Udovicic Mario, Sever Marko, Kavur Lovro, Loncaric Kristina, Barisic Ivan, Balenovic Diana, Zivanovic Posilovic Gordana, Strinic Dean, Uzun Sandra, Batelja Vuletic Lovorka, Sikiric Suncana, Skrtic Anita, Drmic Domagoj, Boban Blagaic Alenka, Lovric Bencic Martina, Seiwerth Sven, Sikiric Predrag

机构信息

Department of Pharmacology, School of Medicine, University of Zagreb, Salata 11, P.O. Box 916, 10000 Zagreb, Croatia.

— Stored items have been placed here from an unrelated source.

-- ==== Sys2Proof/Machine/CoreRegs.lean ====
section
/-! DEFINITION. The control registers and modes of the XQ cores (R262 to R266), and the debug halt (R319, R320). -/

namespace Sys2Proof.Machine

open Sys2Proof

/-! ## Control registers -/

/-- R216: the modes, by the codes of `mst`. -/
def modeU : Nat := 0
def modeG : Nat := 1
def modeD : Nat := 2

/-- R262, R266: the value of `coreid`. Of a Filter sequencer R266 gives KIND and CORE alone; CLUSTER reads 0 (log 70). -/
def CoreRef.coreid (c : CoreRef) : Nat :=
  c.cell + (match c with
    | .guider n => 1 * 2 ^ 16 + n.val * 2 ^ 24 + n.val / 8 * 2 ^ 32
    | .dome n => 2 * 2 ^ 16 + n.val * 2 ^ 24 + 0x10 * 2 ^ 32
    | .filter n => 3 * 2 ^ 16 + n.val * 2 ^ 24)

/-- The reset value of a control register (R222, R262 to R264, R266). -/
def crReset (c : CoreRef) (n : Nat) : Word :=
  if n = 0 then (match c with | .guider _ => 1 | .dome _ => 2 | .filter _ => 3)
  else if n = 2 then 0x20
  else if n = 4 then BitVec.ofNat 64 c.coreid
  else if n = 0x40 then BitVec.allOnes 64
  else if 0xC0 ≤ n ∧ n ≤ 0xC7 then BitVec.ofNat 64 (featValue (n - 0xC0))
  else 0

/-- The value of a control register; `rsdepth` counts the on-chip entries. -/
def CoreState.crGet (k : CoreState) (c : CoreRef) (n : Nat) : Word :=
  if n = 3 then BitVec.ofNat 64 (k.rsLow.length + k.rsG.length * 2 ^ 16) else smapGet (crReset c) k.cr n

/-- Write a control register as it stands. -/
def CoreState.crPut (k : CoreState) (c : CoreRef) (n : Nat) (v : Word) : CoreState :=
  { k with cr := smapSet (crReset c) k.cr n v }

/-- The running mode. -/
def CoreState.mode (k : CoreState) (c : CoreRef) : Nat := (k.crGet c 0).toNat % 4

def CoreState.xe (k : CoreState) (c : CoreRef) : Bool := (k.crGet c 0).getLsbD 2
def CoreState.ie (k : CoreState) (c : CoreRef) : Bool := (k.crGet c 0).getLsbD 3

/-- R262: the first number of a mode's bank: ds, dslo, dshi, rs, rslo, rsbase. -/
def crBank (mode : Nat) : Nat := if mode = 0 then 0x20 else if mode = 1 then 0x28 else 0x30

/-- R262, R266: whether a control register is present on a core kind. -/
def crExists (c : CoreRef) (n : Nat) : Bool :=
  let common := n == 0 || n == 4 || decide (0xC0 ≤ n ∧ n ≤ 0xC7)
  let cpu := n == 3 || n == 8 || decide (0x10 ≤ n ∧ n ≤ 0x15) || n == 0x40 || n == 0x41 || decide (0x48 ≤ n ∧ n ≤ 0x4B)
  match c with
  | .guider _ => common || cpu || n == 1 || n == 2 || decide (0x20 ≤ n ∧ n ≤ 0x25) || decide (0x28 ≤ n ∧ n ≤ 0x2D)
      || decide (0x50 ≤ n ∧ n ≤ 0x5F)
  | .dome _ => common || cpu || decide (0x30 ≤ n ∧ n ≤ 0x35)
  | .filter _ => common

/-- The bits of a control register that a program may write (R262, R263 and the register tables). -/
def crWritable (n : Nat) : Nat :=
  if n = 0 then 0xC
  else if n = 1 then 0xF
  else if n = 2 then 0x1FF
  else if n = 3 ∨ n = 4 ∨ (0xC0 ≤ n ∧ n ≤ 0xC7) then 0
  else if n = 8 then 2 ^ 64 - 2 ^ 12
  else if n = 0x12 then 0xF
  else if n = 0x13 then 0xFF
  else if 0x20 ≤ n ∧ n ≤ 0x35 then 2 ^ 64 - 8
  else if n = 0x41 then 1
  else if 0x48 ≤ n ∧ n ≤ 0x4B then 2 ^ 34 - 1
  else if 0x50 ≤ n ∧ n ≤ 0x5F then (if n % 2 = 0 then 2 ^ 64 - 2 ^ 12 + 0xF else 2 ^ 64 - 2 ^ 12)
  else 2 ^ 64 - 1

/-- R264, R265: the bits of feat0 to feat7 that are not RSV. -/
def featDefined : Nat → Nat
  | 0 => 2 ^ 24 - 1
  | 1 => 2 ^ 19 - 1
  | 2 | 3 => 2 ^ 56 - 1
  | 4 => 2 ^ 64 - 1
  | 5 => 2 ^ 20 - 1 + (2 ^ 16 - 1) * 2 ^ 32
  | 6 => 0x7F + 0xFF * 2 ^ 8 + 0xF * 2 ^ 16 + 0xFFF * 2 ^ 24
  | _ => 0

/-- The bits of a control register that are not RSV: what a debug write reaches (R321; of feat0 to feat6 it reaches the RO fields
under R321's 'ignoring mode and RO rules', log 70). -/
def crDefined (n : Nat) : Nat :=
  if n = 0 then 0xF else if n = 4 then 2 ^ 40 - 1 else if 0xC0 ≤ n ∧ n ≤ 0xC7 then featDefined (n - 0xC0) else crWritable n

/-- The data stack pointer of the running mode. -/
def CoreState.ds (k : CoreState) (c : CoreRef) : Word := k.crGet c (crBank (k.mode c))
def CoreState.dslo (k : CoreState) (c : CoreRef) : Word := k.crGet c (crBank (k.mode c) + 1)
def CoreState.dshi (k : CoreState) (c : CoreRef) : Word := k.crGet c (crBank (k.mode c) + 2)

/-- The flags as one value (R219). -/
def CoreState.fl (k : CoreState) : Word :=
  BitVec.ofNat 64 (k.z.toNat + 2 * k.n.toNat + 4 * k.c.toNat + 8 * k.ov.toNat)

/-- Write the flags from a value; bits [63:4] are RSV. -/
def CoreState.setFl (k : CoreState) (w : Word) : CoreState :=
  { k with z := w.getLsbD 0, n := w.getLsbD 1, c := w.getLsbD 2, ov := w.getLsbD 3 }

/-! ## Halt -/

/-- R319: the core is halted. -/
def State.halted (s : State) (c : CoreRef) : Bool := !c.isFilter && s.flag F.GDR_DBG_STATUS_HALTED c.cell

/-- R320: halt a core with a reason. -/
def State.haltCore (s : State) (c : CoreRef) (reason bp : Nat) : State :=
  let s := s.setFlag F.GDR_DBG_STATUS_HALTED c.cell true
  let s := s.setFld F.GDR_DBG_STATUS_REASON c.cell reason
  let s := s.setFld F.GDR_DBG_STATUS_BP c.cell bp
  s.mapCore c fun k => { k with asleep := none, stepping := false }

/-! ## Start -/

/-- R222: the private bits of a core cell read 0. -/
def State.clearPrivate (s : State) (cell : Nat) : State :=
  { s with bits := s.bits.filter fun p => decide (p.1 < privateKey cell 0 ∨ privateKey cell 0x10000 ≤ p.1) }

/-- R222, R306, R651: in the cycle in which a core's cell becomes ENABLED its state is that of R222, with the pc given. -/
def State.coreUp (s : State) (c : CoreRef) (pc : Word) : State := (s.clearPrivate c.cell).setCore c { pc := pc }

/-- R306, R651: a core begins to execute. A HALT written while it was OFF takes effect before the first instruction (R321). -/
def State.startCore (s : State) (c : CoreRef) : State :=
  let s := s.mapCore c fun k => { k with running := true }
  if s.flag F.GDR_DBG_CTRL_HALT c.cell then s.haltCore c 1 0 else s

end Sys2Proof.Machine
end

Department of Pathology, School of Medicine, University of Zagreb, Salata 11, P.O. Box 916, 10000 Zagreb, Croatia.

出版信息

Biomedicines. 2021 Jul 15;9(7):822. doi: 10.3390/biomedicines9070822.

Abstract

Monocrotaline selectively injures the lung's vascular endothelium and induces pulmonary arterial hypertension. The stable gastric pentadecapeptide BPC 157 acts as a prototype cytoprotective agent that maintains endothelium, and its application may be a novel therapy. Besides, BPC 157 prevents and reverses thrombosis formation, maintains platelet function, alleviates peripheral vascular occlusion disturbances, and has anti-arrhythmic and anti-inflammatory effects. Monocrotaline-induced pulmonary arterial hypertension in rats (wall thickness, total vessel area, heart frequency, QRS axis deviation, QT interval prolongation, increase in right ventricle systolic pressure and bodyweight loss) can be counteracted with early or delayed BPC 157 therapy. After monocrotaline (80 mg/kg subcutaneously), BPC 157 (10 μg/kg or 10 ng/kg, days 1-14 or days 1-30 (early regimens), or days 14-30 (delayed regimen)) was given once daily intraperitoneally (last application 24 h before sacrifice) or continuously in drinking water until sacrifice (day 14 or 30). Without therapy, the outcome was the full monocrotaline syndrome, marked by right-side heart hypertrophy and massive thickening of the precapillary artery's smooth muscle layer, clinical deterioration, and sometimes death due to pulmonary hypertension and right-heart failure during the 4th week after monocrotaline injection. With all BPC 157 regimens, monocrotaline-induced pulmonary arterial hypertension (including all disturbed parameters) was counteracted, and consistent beneficial effects were documented during the whole course of the disease. Pulmonary hypertension was not even developed (early regimens) as quickly as the advanced pulmonary hypertension was rapidly attenuated and then completely eliminated (delayed regimen). Thus, pentadecapeptide BPC 157 prevents and counteracts monocrotaline-induced pulmonary arterial hypertension and cor pulmonale in rats.

摘要

野百合碱选择性损伤肺血管内皮并诱发肺动脉高压。稳定的胃十五肽BPC 157作为一种维持内皮功能的细胞保护剂原型,其应用可能是一种新型治疗方法。此外,BPC 157可预防和逆转血栓形成,维持血小板功能,减轻外周血管阻塞紊乱,并具有抗心律失常和抗炎作用。早期或延迟给予BPC 157治疗可对抗野百合碱诱发的大鼠肺动脉高压(包括血管壁厚度、总血管面积、心率、QRS轴偏移、QT间期延长、右心室收缩压升高和体重减轻)。皮下注射野百合碱(80 mg/kg)后,每天一次腹腔注射(处死前24小时最后一次给药)或持续给予饮用水中直至处死(第14天或第30天)BPC 157(10 μg/kg或10 ng/kg,第1 - 14天或第1 - 30天(早期方案),或第14 - 30天(延迟方案))。未经治疗时,结果为完全的野百合碱综合征,其特征为右心肥大和毛细血管前动脉平滑肌层大量增厚、临床恶化,有时在注射野百合碱后第4周因肺动脉高压和右心衰竭死亡。采用所有BPC 157方案时,野百合碱诱发的肺动脉高压(包括所有紊乱参数)均得到对抗,且在疾病全过程中均记录到一致的有益效果。早期方案中肺动脉高压甚至未像晚期肺动脉高压那样快速发展,而晚期肺动脉高压迅速减轻然后完全消除(延迟方案)。因此,十五肽BPC 157可预防和对抗野百合碱诱发的大鼠肺动脉高压和肺心病。